Segment Start: Dataset records

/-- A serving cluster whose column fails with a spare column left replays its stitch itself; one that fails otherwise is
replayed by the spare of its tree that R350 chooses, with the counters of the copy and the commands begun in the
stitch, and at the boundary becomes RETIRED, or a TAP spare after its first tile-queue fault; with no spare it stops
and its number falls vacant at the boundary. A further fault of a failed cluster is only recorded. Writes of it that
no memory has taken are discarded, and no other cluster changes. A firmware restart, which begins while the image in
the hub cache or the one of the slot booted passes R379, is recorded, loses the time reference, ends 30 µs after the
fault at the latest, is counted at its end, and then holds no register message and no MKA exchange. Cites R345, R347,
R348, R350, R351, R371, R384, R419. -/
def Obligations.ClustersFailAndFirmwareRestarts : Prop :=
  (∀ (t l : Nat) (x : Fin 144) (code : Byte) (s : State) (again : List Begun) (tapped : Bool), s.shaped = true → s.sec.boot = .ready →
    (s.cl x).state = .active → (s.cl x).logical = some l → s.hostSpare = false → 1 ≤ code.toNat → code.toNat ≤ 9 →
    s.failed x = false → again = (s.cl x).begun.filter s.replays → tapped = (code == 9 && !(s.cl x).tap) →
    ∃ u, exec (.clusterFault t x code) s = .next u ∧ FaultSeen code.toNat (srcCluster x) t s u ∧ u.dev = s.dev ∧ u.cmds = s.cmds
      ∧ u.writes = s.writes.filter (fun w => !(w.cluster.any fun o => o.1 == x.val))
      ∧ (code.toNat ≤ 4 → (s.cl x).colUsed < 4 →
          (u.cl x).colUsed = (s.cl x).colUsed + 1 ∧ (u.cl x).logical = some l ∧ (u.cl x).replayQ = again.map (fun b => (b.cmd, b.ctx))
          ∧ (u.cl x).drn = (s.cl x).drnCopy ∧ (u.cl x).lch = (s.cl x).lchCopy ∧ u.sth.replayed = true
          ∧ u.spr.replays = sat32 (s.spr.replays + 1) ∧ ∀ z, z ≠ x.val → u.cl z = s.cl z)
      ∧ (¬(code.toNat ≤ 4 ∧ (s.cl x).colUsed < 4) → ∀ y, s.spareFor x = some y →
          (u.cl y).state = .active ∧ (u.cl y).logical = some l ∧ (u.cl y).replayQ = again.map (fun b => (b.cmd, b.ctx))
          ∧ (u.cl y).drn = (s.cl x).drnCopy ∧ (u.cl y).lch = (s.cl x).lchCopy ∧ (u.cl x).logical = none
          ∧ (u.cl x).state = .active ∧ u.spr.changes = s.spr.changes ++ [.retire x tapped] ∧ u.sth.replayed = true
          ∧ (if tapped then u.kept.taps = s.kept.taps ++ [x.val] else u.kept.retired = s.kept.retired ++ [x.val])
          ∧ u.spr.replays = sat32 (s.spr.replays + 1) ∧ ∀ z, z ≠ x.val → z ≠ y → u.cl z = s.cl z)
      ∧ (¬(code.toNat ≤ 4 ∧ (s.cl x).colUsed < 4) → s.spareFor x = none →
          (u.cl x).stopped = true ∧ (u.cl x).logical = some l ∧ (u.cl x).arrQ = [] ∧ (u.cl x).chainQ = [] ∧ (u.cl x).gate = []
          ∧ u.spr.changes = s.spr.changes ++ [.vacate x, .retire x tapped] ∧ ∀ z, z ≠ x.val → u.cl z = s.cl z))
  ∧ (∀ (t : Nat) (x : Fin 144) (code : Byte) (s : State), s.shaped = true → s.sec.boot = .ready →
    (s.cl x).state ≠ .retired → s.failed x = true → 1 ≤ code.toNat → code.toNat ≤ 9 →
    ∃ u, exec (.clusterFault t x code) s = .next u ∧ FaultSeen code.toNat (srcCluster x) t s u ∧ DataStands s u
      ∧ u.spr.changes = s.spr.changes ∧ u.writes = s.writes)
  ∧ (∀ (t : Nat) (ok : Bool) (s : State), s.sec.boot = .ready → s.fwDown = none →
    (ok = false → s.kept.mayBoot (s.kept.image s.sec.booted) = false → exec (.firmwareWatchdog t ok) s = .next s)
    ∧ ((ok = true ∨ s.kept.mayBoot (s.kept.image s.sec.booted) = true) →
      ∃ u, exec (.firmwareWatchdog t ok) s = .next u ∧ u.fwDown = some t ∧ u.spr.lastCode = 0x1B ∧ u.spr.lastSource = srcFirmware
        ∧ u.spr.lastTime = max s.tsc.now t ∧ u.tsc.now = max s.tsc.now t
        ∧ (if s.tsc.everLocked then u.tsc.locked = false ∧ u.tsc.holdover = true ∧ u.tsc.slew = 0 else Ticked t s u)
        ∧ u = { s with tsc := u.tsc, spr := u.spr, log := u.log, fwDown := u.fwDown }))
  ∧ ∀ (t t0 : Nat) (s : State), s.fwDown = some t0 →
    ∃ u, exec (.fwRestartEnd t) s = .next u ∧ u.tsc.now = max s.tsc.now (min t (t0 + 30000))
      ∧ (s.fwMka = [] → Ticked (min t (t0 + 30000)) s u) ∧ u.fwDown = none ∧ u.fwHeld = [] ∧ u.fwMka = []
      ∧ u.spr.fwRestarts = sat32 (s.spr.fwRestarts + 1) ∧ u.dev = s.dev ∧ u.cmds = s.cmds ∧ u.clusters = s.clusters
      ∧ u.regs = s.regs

Segment End: Dataset records
Segment Start: Dataset records

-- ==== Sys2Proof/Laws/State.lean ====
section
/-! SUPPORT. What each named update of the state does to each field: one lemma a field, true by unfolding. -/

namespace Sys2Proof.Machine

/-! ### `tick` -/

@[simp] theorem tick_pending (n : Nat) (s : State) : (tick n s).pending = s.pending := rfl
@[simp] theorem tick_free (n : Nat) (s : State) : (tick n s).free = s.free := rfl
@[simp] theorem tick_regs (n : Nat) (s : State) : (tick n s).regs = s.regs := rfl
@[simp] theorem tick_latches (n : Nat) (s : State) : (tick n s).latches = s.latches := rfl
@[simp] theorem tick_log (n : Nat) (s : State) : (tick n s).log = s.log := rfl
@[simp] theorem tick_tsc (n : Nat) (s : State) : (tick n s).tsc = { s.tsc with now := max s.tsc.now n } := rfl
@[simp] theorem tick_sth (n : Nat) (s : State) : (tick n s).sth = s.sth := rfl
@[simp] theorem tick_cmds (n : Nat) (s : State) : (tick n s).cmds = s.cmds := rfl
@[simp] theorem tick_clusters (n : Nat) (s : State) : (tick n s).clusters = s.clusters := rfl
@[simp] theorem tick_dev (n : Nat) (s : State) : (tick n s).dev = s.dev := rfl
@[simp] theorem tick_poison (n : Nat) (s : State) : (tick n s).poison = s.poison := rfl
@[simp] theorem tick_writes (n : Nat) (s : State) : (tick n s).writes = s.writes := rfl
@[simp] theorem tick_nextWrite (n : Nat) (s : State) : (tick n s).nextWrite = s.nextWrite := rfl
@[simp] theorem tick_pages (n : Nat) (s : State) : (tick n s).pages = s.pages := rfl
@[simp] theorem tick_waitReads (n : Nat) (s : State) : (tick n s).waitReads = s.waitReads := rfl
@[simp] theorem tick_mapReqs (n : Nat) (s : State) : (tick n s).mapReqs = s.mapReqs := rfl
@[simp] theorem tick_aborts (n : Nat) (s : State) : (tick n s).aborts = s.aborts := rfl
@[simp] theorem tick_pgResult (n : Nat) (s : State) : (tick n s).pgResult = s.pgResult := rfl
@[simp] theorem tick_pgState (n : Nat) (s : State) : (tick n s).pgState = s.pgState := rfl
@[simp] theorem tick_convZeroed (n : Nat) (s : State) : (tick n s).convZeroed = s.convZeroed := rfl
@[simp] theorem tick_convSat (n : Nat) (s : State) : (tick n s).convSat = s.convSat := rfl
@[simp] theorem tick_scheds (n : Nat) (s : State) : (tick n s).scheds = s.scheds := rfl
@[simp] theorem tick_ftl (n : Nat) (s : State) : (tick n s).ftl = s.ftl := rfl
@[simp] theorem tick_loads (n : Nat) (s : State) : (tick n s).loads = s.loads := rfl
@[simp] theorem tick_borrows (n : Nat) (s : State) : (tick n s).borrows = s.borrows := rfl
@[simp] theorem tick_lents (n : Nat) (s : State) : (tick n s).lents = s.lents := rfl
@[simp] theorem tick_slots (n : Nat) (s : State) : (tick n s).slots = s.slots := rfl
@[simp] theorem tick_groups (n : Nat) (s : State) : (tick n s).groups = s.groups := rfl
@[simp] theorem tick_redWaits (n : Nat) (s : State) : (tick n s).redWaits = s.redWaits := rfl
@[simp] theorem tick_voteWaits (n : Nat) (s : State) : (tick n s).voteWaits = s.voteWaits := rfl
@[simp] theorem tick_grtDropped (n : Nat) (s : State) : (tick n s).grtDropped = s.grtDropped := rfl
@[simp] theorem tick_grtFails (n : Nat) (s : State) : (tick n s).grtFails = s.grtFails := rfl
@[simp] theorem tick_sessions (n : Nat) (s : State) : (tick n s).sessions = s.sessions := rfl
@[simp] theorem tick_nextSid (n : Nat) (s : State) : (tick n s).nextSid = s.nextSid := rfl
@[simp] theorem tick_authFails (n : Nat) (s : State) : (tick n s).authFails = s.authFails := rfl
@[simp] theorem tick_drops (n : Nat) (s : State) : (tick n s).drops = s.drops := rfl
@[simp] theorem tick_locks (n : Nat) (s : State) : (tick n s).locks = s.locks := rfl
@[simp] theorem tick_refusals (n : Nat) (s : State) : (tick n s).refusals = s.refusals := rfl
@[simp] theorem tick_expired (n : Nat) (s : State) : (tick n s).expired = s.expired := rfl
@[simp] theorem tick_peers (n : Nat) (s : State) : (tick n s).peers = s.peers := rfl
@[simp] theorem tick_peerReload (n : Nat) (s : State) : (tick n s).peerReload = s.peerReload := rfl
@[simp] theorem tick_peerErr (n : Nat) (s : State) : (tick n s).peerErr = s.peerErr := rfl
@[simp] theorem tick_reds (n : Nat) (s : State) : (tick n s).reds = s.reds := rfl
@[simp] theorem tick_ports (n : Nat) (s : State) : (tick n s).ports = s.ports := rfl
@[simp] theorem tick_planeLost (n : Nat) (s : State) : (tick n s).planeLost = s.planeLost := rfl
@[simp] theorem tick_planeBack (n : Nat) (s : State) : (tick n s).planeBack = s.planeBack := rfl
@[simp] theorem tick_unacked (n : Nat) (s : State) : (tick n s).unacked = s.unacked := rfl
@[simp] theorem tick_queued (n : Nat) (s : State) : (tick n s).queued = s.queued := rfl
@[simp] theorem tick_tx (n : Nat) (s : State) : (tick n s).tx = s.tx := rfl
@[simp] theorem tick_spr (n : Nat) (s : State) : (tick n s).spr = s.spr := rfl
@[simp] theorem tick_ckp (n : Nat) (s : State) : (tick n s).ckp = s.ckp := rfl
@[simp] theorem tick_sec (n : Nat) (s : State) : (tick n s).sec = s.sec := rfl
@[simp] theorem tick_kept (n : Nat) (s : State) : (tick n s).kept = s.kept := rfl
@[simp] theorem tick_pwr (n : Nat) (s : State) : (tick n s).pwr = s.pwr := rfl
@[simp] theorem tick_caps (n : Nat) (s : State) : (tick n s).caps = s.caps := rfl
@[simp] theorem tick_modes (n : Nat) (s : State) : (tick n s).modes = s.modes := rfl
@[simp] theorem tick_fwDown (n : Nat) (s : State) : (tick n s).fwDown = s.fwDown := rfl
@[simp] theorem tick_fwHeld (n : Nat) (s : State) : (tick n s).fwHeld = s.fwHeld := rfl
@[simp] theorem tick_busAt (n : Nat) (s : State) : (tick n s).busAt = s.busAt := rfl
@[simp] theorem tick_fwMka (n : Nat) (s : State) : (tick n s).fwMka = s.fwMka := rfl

Segment End: Dataset records
Segment Start: Dataset records

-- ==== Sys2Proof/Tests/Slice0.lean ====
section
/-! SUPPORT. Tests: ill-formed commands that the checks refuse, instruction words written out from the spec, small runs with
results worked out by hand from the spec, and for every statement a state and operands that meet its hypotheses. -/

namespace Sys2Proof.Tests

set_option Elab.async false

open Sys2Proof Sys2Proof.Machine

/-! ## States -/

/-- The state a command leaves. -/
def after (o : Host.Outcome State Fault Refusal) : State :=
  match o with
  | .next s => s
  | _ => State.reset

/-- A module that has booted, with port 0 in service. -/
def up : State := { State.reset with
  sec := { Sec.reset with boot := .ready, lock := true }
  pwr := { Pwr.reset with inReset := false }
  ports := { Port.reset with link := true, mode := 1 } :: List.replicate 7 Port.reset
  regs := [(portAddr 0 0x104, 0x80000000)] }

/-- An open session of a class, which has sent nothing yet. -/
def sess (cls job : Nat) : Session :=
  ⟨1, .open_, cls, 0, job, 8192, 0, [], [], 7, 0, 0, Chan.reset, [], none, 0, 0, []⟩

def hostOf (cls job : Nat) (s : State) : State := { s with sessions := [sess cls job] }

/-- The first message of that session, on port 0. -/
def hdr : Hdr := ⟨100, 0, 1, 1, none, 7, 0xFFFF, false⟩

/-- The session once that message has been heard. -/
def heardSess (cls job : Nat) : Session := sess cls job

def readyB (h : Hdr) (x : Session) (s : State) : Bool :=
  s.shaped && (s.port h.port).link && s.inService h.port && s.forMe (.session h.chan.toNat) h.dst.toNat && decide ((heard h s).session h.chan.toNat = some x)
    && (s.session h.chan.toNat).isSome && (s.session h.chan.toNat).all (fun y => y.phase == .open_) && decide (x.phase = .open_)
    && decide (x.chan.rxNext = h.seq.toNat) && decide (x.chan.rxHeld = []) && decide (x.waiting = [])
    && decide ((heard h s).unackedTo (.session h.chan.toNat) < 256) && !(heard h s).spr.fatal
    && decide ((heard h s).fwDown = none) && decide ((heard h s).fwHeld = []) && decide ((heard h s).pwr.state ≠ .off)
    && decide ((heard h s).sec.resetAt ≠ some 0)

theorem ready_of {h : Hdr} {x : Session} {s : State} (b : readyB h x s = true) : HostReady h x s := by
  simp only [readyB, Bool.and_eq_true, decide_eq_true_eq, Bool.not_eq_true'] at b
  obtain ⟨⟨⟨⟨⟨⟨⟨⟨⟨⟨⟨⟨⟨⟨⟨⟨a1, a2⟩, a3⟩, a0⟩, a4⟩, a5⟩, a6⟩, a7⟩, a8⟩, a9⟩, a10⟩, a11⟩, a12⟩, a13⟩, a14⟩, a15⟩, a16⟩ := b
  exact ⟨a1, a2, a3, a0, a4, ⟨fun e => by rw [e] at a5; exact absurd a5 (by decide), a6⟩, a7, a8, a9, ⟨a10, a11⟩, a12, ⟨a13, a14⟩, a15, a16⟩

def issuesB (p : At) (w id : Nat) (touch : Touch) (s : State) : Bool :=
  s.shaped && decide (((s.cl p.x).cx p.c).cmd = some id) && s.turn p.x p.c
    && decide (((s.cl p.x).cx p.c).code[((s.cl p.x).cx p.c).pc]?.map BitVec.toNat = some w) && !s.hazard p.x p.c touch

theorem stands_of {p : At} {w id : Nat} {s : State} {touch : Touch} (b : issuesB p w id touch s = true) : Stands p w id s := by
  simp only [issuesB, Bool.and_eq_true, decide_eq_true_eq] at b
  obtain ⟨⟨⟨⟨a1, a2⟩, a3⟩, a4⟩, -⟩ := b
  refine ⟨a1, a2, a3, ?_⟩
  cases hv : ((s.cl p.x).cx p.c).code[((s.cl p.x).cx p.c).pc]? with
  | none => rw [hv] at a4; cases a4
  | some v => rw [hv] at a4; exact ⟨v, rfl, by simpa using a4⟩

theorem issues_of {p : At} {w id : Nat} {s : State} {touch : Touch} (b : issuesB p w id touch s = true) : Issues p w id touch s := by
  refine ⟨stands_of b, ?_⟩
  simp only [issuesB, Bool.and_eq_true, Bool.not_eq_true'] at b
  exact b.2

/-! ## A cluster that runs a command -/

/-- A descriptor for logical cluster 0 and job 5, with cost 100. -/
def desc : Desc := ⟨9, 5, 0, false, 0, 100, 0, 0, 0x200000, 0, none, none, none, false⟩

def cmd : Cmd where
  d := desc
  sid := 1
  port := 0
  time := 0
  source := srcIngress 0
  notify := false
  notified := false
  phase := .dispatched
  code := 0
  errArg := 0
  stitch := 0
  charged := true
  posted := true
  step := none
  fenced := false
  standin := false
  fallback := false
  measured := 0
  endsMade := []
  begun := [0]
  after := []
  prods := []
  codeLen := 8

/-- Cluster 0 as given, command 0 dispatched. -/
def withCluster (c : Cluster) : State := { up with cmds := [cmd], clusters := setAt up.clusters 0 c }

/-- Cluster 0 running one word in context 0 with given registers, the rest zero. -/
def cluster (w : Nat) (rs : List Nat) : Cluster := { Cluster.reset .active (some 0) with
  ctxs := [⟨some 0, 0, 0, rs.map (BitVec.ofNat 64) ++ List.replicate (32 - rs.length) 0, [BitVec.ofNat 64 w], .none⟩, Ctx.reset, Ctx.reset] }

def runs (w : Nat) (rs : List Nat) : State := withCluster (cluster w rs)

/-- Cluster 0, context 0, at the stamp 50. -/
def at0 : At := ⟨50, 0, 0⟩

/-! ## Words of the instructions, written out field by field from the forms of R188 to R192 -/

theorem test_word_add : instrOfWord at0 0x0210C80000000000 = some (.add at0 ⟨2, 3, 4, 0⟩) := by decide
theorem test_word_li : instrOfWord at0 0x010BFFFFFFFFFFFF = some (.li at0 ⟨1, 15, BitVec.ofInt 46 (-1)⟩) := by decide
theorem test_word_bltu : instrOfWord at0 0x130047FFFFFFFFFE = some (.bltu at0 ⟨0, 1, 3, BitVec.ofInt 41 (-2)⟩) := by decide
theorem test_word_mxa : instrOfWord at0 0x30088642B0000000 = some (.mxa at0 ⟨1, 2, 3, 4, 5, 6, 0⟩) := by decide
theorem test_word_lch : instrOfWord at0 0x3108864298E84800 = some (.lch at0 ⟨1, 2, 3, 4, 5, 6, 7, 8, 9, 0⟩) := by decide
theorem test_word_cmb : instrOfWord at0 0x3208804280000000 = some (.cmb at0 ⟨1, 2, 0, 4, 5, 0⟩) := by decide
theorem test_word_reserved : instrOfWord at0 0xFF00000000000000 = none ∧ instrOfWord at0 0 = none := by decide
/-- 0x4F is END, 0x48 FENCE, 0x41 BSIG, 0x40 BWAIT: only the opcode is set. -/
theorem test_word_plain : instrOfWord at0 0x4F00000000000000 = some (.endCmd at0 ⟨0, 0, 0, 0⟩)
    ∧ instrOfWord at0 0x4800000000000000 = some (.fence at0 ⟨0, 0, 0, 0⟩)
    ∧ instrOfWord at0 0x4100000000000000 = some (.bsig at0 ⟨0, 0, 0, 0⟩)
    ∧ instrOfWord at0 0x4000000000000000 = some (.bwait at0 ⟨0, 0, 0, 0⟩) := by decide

Segment End: Dataset records

What to work on: Proceeding from the line containing "s.redWaits := rfl" through the line containing "s.sec := rfl", transcribe the lines above exactly, both end lines included.

Task solution:
@[simp] theorem tick_redWaits (n : Nat) (s : State) : (tick n s).redWaits = s.redWaits := rfl
@[simp] theorem tick_voteWaits (n : Nat) (s : State) : (tick n s).voteWaits = s.voteWaits := rfl
@[simp] theorem tick_grtDropped (n : Nat) (s : State) : (tick n s).grtDropped = s.grtDropped := rfl
@[simp] theorem tick_grtFails (n : Nat) (s : State) : (tick n s).grtFails = s.grtFails := rfl
@[simp] theorem tick_sessions (n : Nat) (s : State) : (tick n s).sessions = s.sessions := rfl
@[simp] theorem tick_nextSid (n : Nat) (s : State) : (tick n s).nextSid = s.nextSid := rfl
@[simp] theorem tick_authFails (n : Nat) (s : State) : (tick n s).authFails = s.authFails := rfl
@[simp] theorem tick_drops (n : Nat) (s : State) : (tick n s).drops = s.drops := rfl
@[simp] theorem tick_locks (n : Nat) (s : State) : (tick n s).locks = s.locks := rfl
@[simp] theorem tick_refusals (n : Nat) (s : State) : (tick n s).refusals = s.refusals := rfl
@[simp] theorem tick_expired (n : Nat) (s : State) : (tick n s).expired = s.expired := rfl
@[simp] theorem tick_peers (n : Nat) (s : State) : (tick n s).peers = s.peers := rfl
@[simp] theorem tick_peerReload (n : Nat) (s : State) : (tick n s).peerReload = s.peerReload := rfl
@[simp] theorem tick_peerErr (n : Nat) (s : State) : (tick n s).peerErr = s.peerErr := rfl
@[simp] theorem tick_reds (n : Nat) (s : State) : (tick n s).reds = s.reds := rfl
@[simp] theorem tick_ports (n : Nat) (s : State) : (tick n s).ports = s.ports := rfl
@[simp] theorem tick_planeLost (n : Nat) (s : State) : (tick n s).planeLost = s.planeLost := rfl
@[simp] theorem tick_planeBack (n : Nat) (s : State) : (tick n s).planeBack = s.planeBack := rfl
@[simp] theorem tick_unacked (n : Nat) (s : State) : (tick n s).unacked = s.unacked := rfl
@[simp] theorem tick_queued (n : Nat) (s : State) : (tick n s).queued = s.queued := rfl
@[simp] theorem tick_tx (n : Nat) (s : State) : (tick n s).tx = s.tx := rfl
@[simp] theorem tick_spr (n : Nat) (s : State) : (tick n s).spr = s.spr := rfl
@[simp] theorem tick_ckp (n : Nat) (s : State) : (tick n s).ckp = s.ckp := rfl
@[simp] theorem tick_sec (n : Nat) (s : State) : (tick n s).sec = s.sec := rfl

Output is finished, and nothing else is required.